Supplied records:
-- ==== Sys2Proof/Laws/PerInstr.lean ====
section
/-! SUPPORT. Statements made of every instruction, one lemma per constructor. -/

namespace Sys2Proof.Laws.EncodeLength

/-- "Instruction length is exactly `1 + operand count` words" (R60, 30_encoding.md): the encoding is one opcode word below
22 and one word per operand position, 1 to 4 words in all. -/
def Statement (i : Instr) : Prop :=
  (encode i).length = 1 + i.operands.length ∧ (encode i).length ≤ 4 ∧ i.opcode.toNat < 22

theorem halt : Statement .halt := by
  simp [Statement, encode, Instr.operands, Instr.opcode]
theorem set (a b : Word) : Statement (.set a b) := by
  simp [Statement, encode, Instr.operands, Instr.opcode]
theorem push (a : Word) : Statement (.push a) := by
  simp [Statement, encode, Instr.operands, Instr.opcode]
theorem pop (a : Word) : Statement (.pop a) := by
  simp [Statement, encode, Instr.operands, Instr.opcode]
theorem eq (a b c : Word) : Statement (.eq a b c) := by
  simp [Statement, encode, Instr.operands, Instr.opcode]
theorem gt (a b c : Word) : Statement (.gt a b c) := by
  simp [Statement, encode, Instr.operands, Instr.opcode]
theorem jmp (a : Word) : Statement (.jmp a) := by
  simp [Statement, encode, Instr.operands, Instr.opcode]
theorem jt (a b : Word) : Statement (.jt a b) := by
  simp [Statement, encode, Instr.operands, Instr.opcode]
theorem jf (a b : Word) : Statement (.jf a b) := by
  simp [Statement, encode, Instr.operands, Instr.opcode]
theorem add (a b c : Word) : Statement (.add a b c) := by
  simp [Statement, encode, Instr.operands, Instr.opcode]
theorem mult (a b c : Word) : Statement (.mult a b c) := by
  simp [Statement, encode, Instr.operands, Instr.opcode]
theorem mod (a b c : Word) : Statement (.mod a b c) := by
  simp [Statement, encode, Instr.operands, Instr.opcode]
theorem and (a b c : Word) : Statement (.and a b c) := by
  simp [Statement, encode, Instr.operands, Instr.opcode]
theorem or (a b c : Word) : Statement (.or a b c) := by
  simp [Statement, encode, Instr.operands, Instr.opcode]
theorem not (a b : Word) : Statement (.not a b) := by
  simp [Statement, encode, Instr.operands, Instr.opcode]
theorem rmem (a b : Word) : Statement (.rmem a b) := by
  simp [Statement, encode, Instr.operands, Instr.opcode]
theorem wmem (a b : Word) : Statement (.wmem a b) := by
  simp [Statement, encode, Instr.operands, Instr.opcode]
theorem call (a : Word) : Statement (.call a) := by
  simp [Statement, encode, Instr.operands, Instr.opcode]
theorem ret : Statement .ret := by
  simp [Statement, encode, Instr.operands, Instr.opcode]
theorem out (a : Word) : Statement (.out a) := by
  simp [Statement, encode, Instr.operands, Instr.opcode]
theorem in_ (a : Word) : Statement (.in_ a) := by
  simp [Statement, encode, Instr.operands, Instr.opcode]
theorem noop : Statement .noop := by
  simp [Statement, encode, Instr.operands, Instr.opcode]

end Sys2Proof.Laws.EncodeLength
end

Brief:
Output all of the material, please, exactly as it stands.

Written response:
-- ==== Sys2Proof/Laws/PerInstr.lean ====
section
/-! SUPPORT. Statements made of every instruction, one lemma per constructor. -/

namespace Sys2Proof.Laws.EncodeLength

/-- "Instruction length is exactly `1 + operand count` words" (R60, 30_encoding.md): the encoding is one opcode word below
22 and one word per operand position, 1 to 4 words in all. -/
def Statement (i : Instr) : Prop :=
  (encode i).length = 1 + i.operands.length ∧ (encode i).length ≤ 4 ∧ i.opcode.toNat < 22

theorem halt : Statement .halt := by
  simp [Statement, encode, Instr.operands, Instr.opcode]
theorem set (a b : Word) : Statement (.set a b) := by
  simp [Statement, encode, Instr.operands, Instr.opcode]
theorem push (a : Word) : Statement (.push a) := by
  simp [Statement, encode, Instr.operands, Instr.opcode]
theorem pop (a : Word) : Statement (.pop a) := by
  simp [Statement, encode, Instr.operands, Instr.opcode]
theorem eq (a b c : Word) : Statement (.eq a b c) := by
  simp [Statement, encode, Instr.operands, Instr.opcode]
theorem gt (a b c : Word) : Statement (.gt a b c) := by
  simp [Statement, encode, Instr.operands, Instr.opcode]
theorem jmp (a : Word) : Statement (.jmp a) := by
  simp [Statement, encode, Instr.operands, Instr.opcode]
theorem jt (a b : Word) : Statement (.jt a b) := by
  simp [Statement, encode, Instr.operands, Instr.opcode]
theorem jf (a b : Word) : Statement (.jf a b) := by
  simp [Statement, encode, Instr.operands, Instr.opcode]
theorem add (a b c : Word) : Statement (.add a b c) := by
  simp [Statement, encode, Instr.operands, Instr.opcode]
theorem mult (a b c : Word) : Statement (.mult a b c) := by
  simp [Statement, encode, Instr.operands, Instr.opcode]
theorem mod (a b c : Word) : Statement (.mod a b c) := by
  simp [Statement, encode, Instr.operands, Instr.opcode]
theorem and (a b c : Word) : Statement (.and a b c) := by
  simp [Statement, encode, Instr.operands, Instr.opcode]
theorem or (a b c : Word) : Statement (.or a b c) := by
  simp [Statement, encode, Instr.operands, Instr.opcode]
theorem not (a b : Word) : Statement (.not a b) := by
  simp [Statement, encode, Instr.operands, Instr.opcode]
theorem rmem (a b : Word) : Statement (.rmem a b) := by
  simp [Statement, encode, Instr.operands, Instr.opcode]
theorem wmem (a b : Word) : Statement (.wmem a b) := by
  simp [Statement, encode, Instr.operands, Instr.opcode]
theorem call (a : Word) : Statement (.call a) := by
  simp [Statement, encode, Instr.operands, Instr.opcode]
theorem ret : Statement .ret := by
  simp [Statement, encode, Instr.operands, Instr.opcode]
theorem out (a : Word) : Statement (.out a) := by
  simp [Statement, encode, Instr.operands, Instr.opcode]
theorem in_ (a : Word) : Statement (.in_ a) := by
  simp [Statement, encode, Instr.operands, Instr.opcode]
theorem noop : Statement .noop := by
  simp [Statement, encode, Instr.operands, Instr.opcode]

end Sys2Proof.Laws.EncodeLength
end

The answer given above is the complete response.